Missed yesterday's seminar
Nov 18, 2010
The next seminar is next week hopefully I can find someone who will def take my mother and I... or I can just wait until december and set up Medical transportation they need at least 3-5 days in advance not counting the day I call and set it up...For some reason everyone thinks I changed my mind about the surgery... not sure why that is.
exctied but worried
Nov 08, 2010
I am so excited!!!!
Nov 01, 2010
I am extremely excited right now!!! My mother and I finally scheduled our seminar for November 17 so we are on our way. I am super excited after I got off the phone with the lady who registered me for the seminar a big smile lit up my face. We are on our way loser's bench!!!
Together
Oct 13, 2010
I have been talking to my mother the past couple of days about this journey and she seems to be on board with it... We have decided to do the surgery together, and I am glad I will not have to do it alone and neither will she! I'm going to call monday and get us registered for the seminar and move on from there. I have been giving her all the myths and facts that I have learned online....So hopefully she will not flake out... But I doubt she will because she has grandchildren that need her so it will be saving her life and mine... I am so happy that we are in this together!
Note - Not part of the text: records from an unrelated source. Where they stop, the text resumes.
/-! ### Further witnesses: accumulators, jobs, decisions, errors -/

/-- The same tiles in an engine that holds none of their segments, or not the accumulator. -/
theorem meets_AccumulatorCommands_missing : ¬(held tiled .ctl).mtxHolds [tileOf 1] 5 ∧
    ¬(tiled.mapCore fun c => { c with hold := c.hold.set 229 .ctl }).mtxHolds [tileOf 1] 5 ∧ tiled.mtxHolds [tileOf 1] 5 := by
  unfold State.mtxHolds; decide +kernel

theorem test_missing : (nx (exec (.ald 5 1 0 0) (held tiled .ctl))).core.stop.map StopRec.cause = some .segmentHolder ∧
    (nx (exec (.ast 5 1 0 0 0 0 0) (tiled.mapCore fun c => { c with hold := c.hold.set 229 .ctl }))).core.stop.map StopRec.cause =
      some .segmentHolder ∧ (nx (exec (.ast 5 1 0 0 0 0 0) tiled)).core.stop = none := by decide +kernel

/-- A job that ends with no decision at hand, and two that keep it on as closing. -/
def closing (ds : List (BitVec 128 × Nat)) : State := { withJobs [{ job0 with lrec := recTx, gen := 1, st := .closing, decided := ds }] with
  chron := 5000, core := Core.reset 0 }

theorem meets_CommitsAndRegions_closing : [[(packet true, 100)], [(packet true, 100), (packet false, 120)]].map (fun ds =>
      ((closing ds).jobAt 0).map fun j => (j.st, (closing ds).applyReady j)) = [some (.closing, true), some (.closing, true)] := by decide +kernel

theorem test_closing : ([[(packet true, 100)], [(packet true, 100), (packet false, 120)]].map fun ds =>
      ((nx (execDecisionApply 0 (closing ds))).jobs.map fun j => (j.gen, j.decided.length), (nx (execDecisionApply 0 (closing ds))).node.ndec)) =
    [([], 1), ([(2, 1)], 1)] := by decide +kernel

theorem meets_JobRequestsAndEnds_open : (lab.jobAt 0).map (fun j => (j.decided, j.parent.isNone, lrTxn j.lrec)) = some ([], true, false) ∧
    lab.accs = [] := by decide +kernel

/-- A line of another package's memory, and one of this package. -/
theorem meets_ResetsPowerAndErrors_lines : gaPkg (0x40000100000 / 128 * 128) ≠ lab.pkg.toNat ∧ gaHost 0x40000100000 = false ∧
    gaPkg 0x100000 = lab.pkg.toNat ∧ lab.regionAt 0x100000 = none := by decide +kernel

theorem test_remote_line : (nx (execSramError (.dirtyLine 0x40000100008) lab)).rpoison = [0x40000100000, 0x40000100040] ∧
    (nx (execSramError (.dirtyLine 0x40000100008) lab)).sectors = lab.sectors := by decide +kernel

/-- The reset state is sound. -/
theorem test_reset_memWf : State.reset.memWf = true := by decide +kernel

end Sys2Proof.Tests
end

/-! ### Decoding and encoding agree (O4) -/

namespace Sys2Proof
namespace Laws.RoundTrip

/-- The round trip holds of every row of the opcode table. -/
theorem statement_of_instr : ∀ i : Instr, Statement i
  | .add .. => add .. | .sub .. => sub .. | .mul .. => mul .. | .mulhI64 .. => mulhI64 .. | .mulhN64 .. => mulhN64 ..
  | .divI64 .. => divI64 .. | .divN64 .. => divN64 .. | .remI64 .. => remI64 .. | .remN64 .. => remN64 .. | .and .. => and ..
  | .or .. => or .. | .xor .. => xor .. | .andn .. => andn .. | .shl .. => shl .. | .shr .. => shr .. | .sar .. => sar ..
  | .rol .. => rol .. | .minI64 .. => minI64 .. | .minN64 .. => minN64 .. | .maxI64 .. => maxI64 .. | .maxN64 .. => maxN64 ..
  | .clz .. => clz .. | .ctz .. => ctz .. | .popc .. => popc .. | .movXP .. => movXP .. | .movPX .. => movPX .. | .addImm .. => addImm ..
  | .mulImm .. => mulImm .. | .andImm .. => andImm .. | .orImm .. => orImm .. | .xorImm .. => xorImm .. | .shlImm .. => shlImm ..
  | .shrImm .. => shrImm .. | .sarImm .. => sarImm .. | .rolImm .. => rolImm .. | .cmp .. => cmp .. | .cmpImm .. => cmpImm ..
  | .sel .. => sel .. | .li .. => li .. | .lih .. => lih .. | .bfx .. => bfx .. | .bfi .. => bfi .. | .fsh .. => fsh .. | .br .. => br ..
  | .call .. => call .. | .bc .. => bc .. | .loop .. => loop .. | .ret .. => ret .. | .ld .. => ld .. | .ldIndex .. => ldIndex ..
  | .st .. => st .. | .stIndex .. => stIndex .. | .redAdd .. => redAdd .. | .redMin .. => redMin .. | .redMax .. => redMax ..
  | .redAnd .. => redAnd .. | .redOr .. => redOr .. | .redXor .. => redXor .. | .fork .. => fork .. | .addf .. => addf ..
  | .addfImm .. => addfImm .. | .give .. => give .. | .giveAcc .. => giveAcc .. | .waitf .. => waitf .. | .waitfImm .. => waitfImm ..
  | .flagcfg .. => flagcfg .. | .fstat .. => fstat .. | .ssync .. => ssync .. | .tokpass .. => tokpass .. | .mfence .. => mfence ..
  | .chron .. => chron .. | .ipf .. => ipf .. | .ipin .. => ipin .. | .iunpin .. => iunpin .. | .csrr .. => csrr .. | .csrw .. => csrw ..
  | .trap .. => trap .. | .launch .. => launch .. | .wincfg .. => wincfg .. | .winoff .. => winoff .. | .winq .. => winq ..
  | .tlbinv .. => tlbinv .. | .tlbinvr .. => tlbinvr .. | .pgsplit .. => pgsplit .. | .pgdup .. => pgdup .. | .pgcoll .. => pgcoll ..
  | .pgmove .. => pgmove .. | .pgprot .. => pgprot .. | .walkstat .. => walkstat .. | .keyret .. => keyret .. | .publish .. => publish ..
  | .pubwait .. => pubwait .. | .reftag .. => reftag .. | .stref .. => stref .. | .refclr .. => refclr .. | .objinit .. => objinit ..
  | .retract .. => retract .. | .txvote .. => txvote .. | .txwait .. => txwait .. | .txstat .. => txstat .. | .txkey .. => txkey ..
  | .txseqStep .. => txseqStep .. | .txseqCbase .. => txseqCbase .. | .txseqQbase .. => txseqQbase .. | .txseqCount .. => txseqCount ..
  | .nmSgdf .. => nmSgdf .. | .nmfence .. => nmfence .. | .nmfenceArray .. => nmfenceArray .. | .pfxRnd .. => pfxRnd ..
  | .pfxMsk .. => pfxMsk .. | .vadd .. => vadd .. | .vsub .. => vsub .. | .vmul .. => vmul .. | .vdiv .. => vdiv .. | .vmin .. => vmin ..
  | .vmax .. => vmax .. | .vcps .. => vcps .. | .vsqrt .. => vsqrt .. | .vrcp .. => vrcp .. | .vexp2 .. => vexp2 ..
  | .vlog2 .. => vlog2 .. | .vabs .. => vabs .. | .vneg .. => vneg .. | .vcmp .. => vcmp .. | .vsel .. => vsel .. | .viadd .. => viadd ..
  | .visub .. => visub .. | .vimul .. => vimul .. | .vshl .. => vshl .. | .vshr .. => vshr .. | .vsar .. => vsar .. | .vand .. => vand ..
  | .vor .. => vor .. | .vxor .. => vxor .. | .vpopc .. => vpopc .. | .vclz .. => vclz .. | .vcmpInt .. => vcmpInt ..
  | .vfma .. => vfma .. | .vfms .. => vfms .. | .vnfma .. => vnfma .. | .vimad .. => vimad .. | .vbfx .. => vbfx .. | .vbfi .. => vbfi ..
  | .vfsh .. => vfsh .. | .vcvt .. => vcvt .. | .vredsum .. => vredsum .. | .vredmax .. => vredmax .. | .vredmin .. => vredmin ..
  | .vmov .. => vmov .. | .vbcast .. => vbcast .. | .vtrans .. => vtrans .. | .vrotRow .. => vrotRow .. | .vrotCol .. => vrotCol ..
  | .vperm .. => vperm .. | .vbcastImm .. => vbcastImm .. | .vshapeset .. => vshapeset .. | .bnet .. => bnet .. | .bnload .. => bnload ..
  | .vld .. => vld .. | .vst .. => vst .. | .vlda .. => vlda .. | .vsta .. => vsta .. | .vrand .. => vrand .. | .vrandF .. => vrandF ..
  | .vmaskp .. => vmaskp .. | .mand .. => mand .. | .mor .. => mor .. | .mxor .. => mxor .. | .mnot .. => mnot .. | .mpopc .. => mpopc ..
  | .mfirst .. => mfirst .. | .vqskip .. => vqskip .. | .vecAddf .. => vecAddf .. | .vecAddfImm .. => vecAddfImm ..
  | .vecWaitf .. => vecWaitf .. | .vecWaitfImm .. => vecWaitfImm .. | .vecGive .. => vecGive .. | .vecGiveAcc .. => vecGiveAcc ..
  | .vscalLi .. => vscalLi .. | .vscalLi64 .. => vscalLi64 .. | .vscalAdd .. => vscalAdd .. | .vscalAddImm .. => vscalAddImm ..
  | .vscalSub .. => vscalSub .. | .vscalSubImm .. => vscalSubImm .. | .vscalShl .. => vscalShl .. | .vscalShlImm .. => vscalShlImm ..
  | .vscalAnd .. => vscalAnd .. | .vscalAndImm .. => vscalAndImm .. | .vscalCmp .. => vscalCmp .. | .vscalCmpImm .. => vscalCmpImm ..
  | .vscalBr .. => vscalBr .. | .vscalBc .. => vscalBc .. | .vscalLoop .. => vscalLoop .. | .vscalRend .. => vscalRend ..
  | .vscalNop .. => vscalNop .. | .cpy .. => cpy .. | .cpys .. => cpys .. | .chain .. => chain .. | .chstop .. => chstop ..
  | .gather .. => gather .. | .scatter .. => scatter .. | .bind .. => bind .. | .collAllReduce .. => collAllReduce ..
  | .nmirror .. => nmirror .. | .addf64 .. => addf64 .. | .waitf64 .. => waitf64 .. | .give64 .. => give64 .. | .scalLi .. => scalLi ..
  | .scalAdd .. => scalAdd .. | .scalSub .. => scalSub .. | .scalShl .. => scalShl .. | .scalAnd .. => scalAnd ..
  | .scalCmp .. => scalCmp .. | .scalBr .. => scalBr .. | .scalBc .. => scalBc .. | .scalLoop .. => scalLoop ..
  | .scalRend .. => scalRend .. | .scalNop .. => scalNop .. | .mma .. => mma .. | .mmas .. => mmas .. | .mmai .. => mmai ..
  | .mmaj .. => mmaj .. | .mtile .. => mtile .. | .mtileAddr .. => mtileAddr .. | .mtileAdd .. => mtileAdd .. | .mtileLd .. => mtileLd ..
  | .azero .. => azero .. | .afade .. => afade .. | .ald .. => ald .. | .ast .. => ast .. | .aspill .. => aspill ..
  | .afill .. => afill .. | .qinit .. => qinit .. | .qmap .. => qmap .. | .qmapSt .. => qmapSt .. | .qldg .. => qldg ..
  | .qgate .. => qgate .. | .qdiag .. => qdiag .. | .qswap .. => qswap .. | .qperm .. => qperm .. | .qprob .. => qprob ..
  | .qnorm .. => qnorm .. | .qsample .. => qsample .. | .qscale .. => qscale .. | .join => join | .rend => rend | .eret => eret
  | .txopen => txopen | .txclose => txclose | .qsync => qsync | .rkeyWrite .. => rkeyWrite .. | .nfdWrite .. => nfdWrite ..
  | .pageWalk .. => pageWalk .. | .reachWalkComplete => reachWalkComplete | .nmMom .. => nmMom .. | .nmAdamw .. => nmAdamw ..
  | .nmAxpy .. => nmAxpy .. | .nmScale .. => nmScale .. | .nmFill .. => nmFill .. | .nmCopy .. => nmCopy .. | .nmCast .. => nmCast ..
  | .nmClamp .. => nmClamp .. | .nmRecode .. => nmRecode .. | .nmScrub .. => nmScrub .. | .nmFold .. => nmFold ..
  | .nmCkpt .. => nmCkpt .. | .nmComplete => nmComplete | .collAllGather .. => collAllGather ..
  | .collReduceScatter .. => collReduceScatter .. | .chainRecordRun .. => chainRecordRun .. | .copyRelease .. => copyRelease ..
  | .copyDelivery .. => copyDelivery .. | .streamEntryArrival .. => streamEntryArrival .. | .stampedIssue .. => stampedIssue ..
  | .collectiveRun .. => collectiveRun .. | .matrixCommandRun .. => matrixCommandRun .. | .astroCollectiveRun .. => astroCollectiveRun ..
  | .hostSubmit .. => hostSubmit .. | .jobAdmission => jobAdmission | .barrierRelease .. => barrierRelease ..
  | .exchangeEnd => exchangeEnd | .preemptRequest .. => preemptRequest .. | .preemptTimeout .. => preemptTimeout ..
  | .spilledJobResume .. => spilledJobResume .. | .timeLimit .. => timeLimit .. | .deadlock => deadlock
  | .faultFrameWrite => faultFrameWrite | .resume .. => resume .. | .aresume .. => aresume .. | .areaLimitWrite .. => areaLimitWrite ..
  | .firmwareStart .. => firmwareStart .. | .redApply => redApply | .chronAlign .. => chronAlign .. | .carafeRead .. => carafeRead ..
  | .carafeWrite .. => carafeWrite .. | .writeReachesArray .. => writeReachesArray .. | .scrubPeriodEnd => scrubPeriodEnd
  | .patrolRead .. => patrolRead .. | .keySlotWrite .. => keySlotWrite .. | .regionDeclare .. => regionDeclare ..
  | .regionRetire .. => regionRetire .. | .versionPassEnd .. => versionPassEnd .. | .forcedPass .. => forcedPass ..
  | .packageVote .. => packageVote .. | .votePacket .. => votePacket .. | .rootTimeout .. => rootTimeout ..
  | .decisionPacket .. => decisionPacket .. | .decisionApply .. => decisionApply .. | .hostRead .. => hostRead ..
  | .hostWrite .. => hostWrite .. | .mailboxAttest .. => mailboxAttest .. | .mailboxResponse => mailboxResponse
  | .hostBarrierArrive .. => hostBarrierArrive .. | .imageChunk .. => imageChunk .. | .imageCommit .. => imageCommit ..
  | .attestationRequest .. => attestationRequest .. | .telemetryRequest .. => telemetryRequest .. | .podMembership .. => podMembership ..
  | .statusRequest .. => statusRequest .. | .flitReceive .. => flitReceive .. | .portDead .. => portDead ..
  | .coldReset .. => coldReset .. | .warmReset .. => warmReset .. | .sramError .. => sramError .. | .thermalThrottle => thermalThrottle
  | .thermalShutdown => thermalShutdown | .registerWrite .. => registerWrite .. | .codeFetch .. => codeFetch ..
  | .loadDataReturn => loadDataReturn | .writeCompletesAtHome => writeCompletesAtHome | .vectorCompletion => vectorCompletion
  | .commandCycle .. => commandCycle .. | .endedByTheOs .. => endedByTheOs .. | .fencingOffOfACore .. => fencingOffOfACore ..
  | .portTrained .. => portTrained .. | .powerLoss .. => powerLoss .. | .fallBelowLimits => fallBelowLimits
end Laws.RoundTrip
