-- ==== Sys2Proof/Machine/Tables.lean ====
section
/-! DEFINITION. Tables: the constants of spec/10_state.md R24, the well-formedness of a table (R56) and its TBL word (R55). -/

namespace Sys2Proof.Machine

/-- `P10` (R24). -/
def tableP10 : Table := [3, 5, 2, 7, 4, 10, 1, 9, 8, 6]

/-- `P8` (R24). -/
def tableP8 : Table := [6, 3, 7, 4, 8, 5, 10, 9]

/-- `LS1`: the left rotation of each half in round 1 (R24). -/
def ls1 : Nat := 1

/-- `LS2`: the left rotation of each half in round 2 (R24). -/
def ls2 : Nat := 2

/-- `HALF_MASK` (R24). -/
def halfMask : Half := 0x1F#5

/-- `wf(T, W_t, W_s)` (R56). Repeated and omitted positions are legal. -/
def tableWf (t : Table) (wT wS : Nat) : Bool :=
  decide (t.length = wT) && decide (1 ≤ wT) && decide (1 ≤ wS) && decide (wS ≤ Config.maxSource) &&
    t.all fun e => decide (1 ≤ e) && decide (e ≤ wS)

/-- The number whose base-16 digits are the entries, the first one the most significant. -/
def nibbles (acc : Nat) : Table → Nat
  | [] => acc
  | e :: t => nibbles (16 * acc + e) t

/-- `TBL(T)` (R55): one 4-bit entry after the other, `T[0]` in the most significant nibble. -/
def packTbl (t : Table) : BitVec (4 * t.length) := BitVec.ofNat (4 * t.length) (nibbles 0 t)

/-- The table a TBL word of target width `wT` holds: `T[i]` is bits `4*(wT-i)-1 .. 4*(wT-i)-4` (R55). -/
def unpackTbl (wT : Nat) (w : BitVec (4 * wT)) : Table :=
  (List.range wT).map fun i => (slice w (4 * (wT - 1 - i)) 4).toNat

end Sys2Proof.Machine
end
Aches,Pains, and Hospital Stays
Oct 12, 2010
I didn't want to be in the hospital anyways I just thought they would give me a couple Nebulizer treatments and send me on my way, they gave me some treatments and nothing was clearing it up. Thats what you call a damn shame! So I get admitted the weigh me and I find out the harsh reality that I had gained 40lbs in like 3 months....YIKES... I'm 470 big super sized mammoth pounds.... You know what it didnt even make me cry I kind of figured as much. The thing that really broke my spirit was how the nurses talked to me. Ok yes I'm a big girl and hygene should be high on every big persons priority, but when it was hella out in the hospital room...I'm sweating all night trying to sleep I'm going to be a little funky in the morning! Mind you they need a Dr's order to let you shower.... But for a NA (Nurses Assistant) to come out of her mouth and tell me I stink and you can smell me in the hallway when I ask if I can get somethings to wash up with is completely uncalled for!!!! Don't they teach you etiquette in Nursing school???? That should be like a number one rule or something like that, She had me in tears I sat in the bathroom for an hour washing because I felt so nasty... and Cried 30 mins of that hour. Top it all off a Nurse not a NA or a CNA an actual RN had the nerve to say " I know your not happy being fat. Who could possibly be happy" Actually Bitch I am happy! It took me a long time to get happy and now that I got sick a few times I need to change being fat and try to love the idea of me being thin. Man I have to start my whole way of thinking over.... not just the way I eat....BUt How I see myself.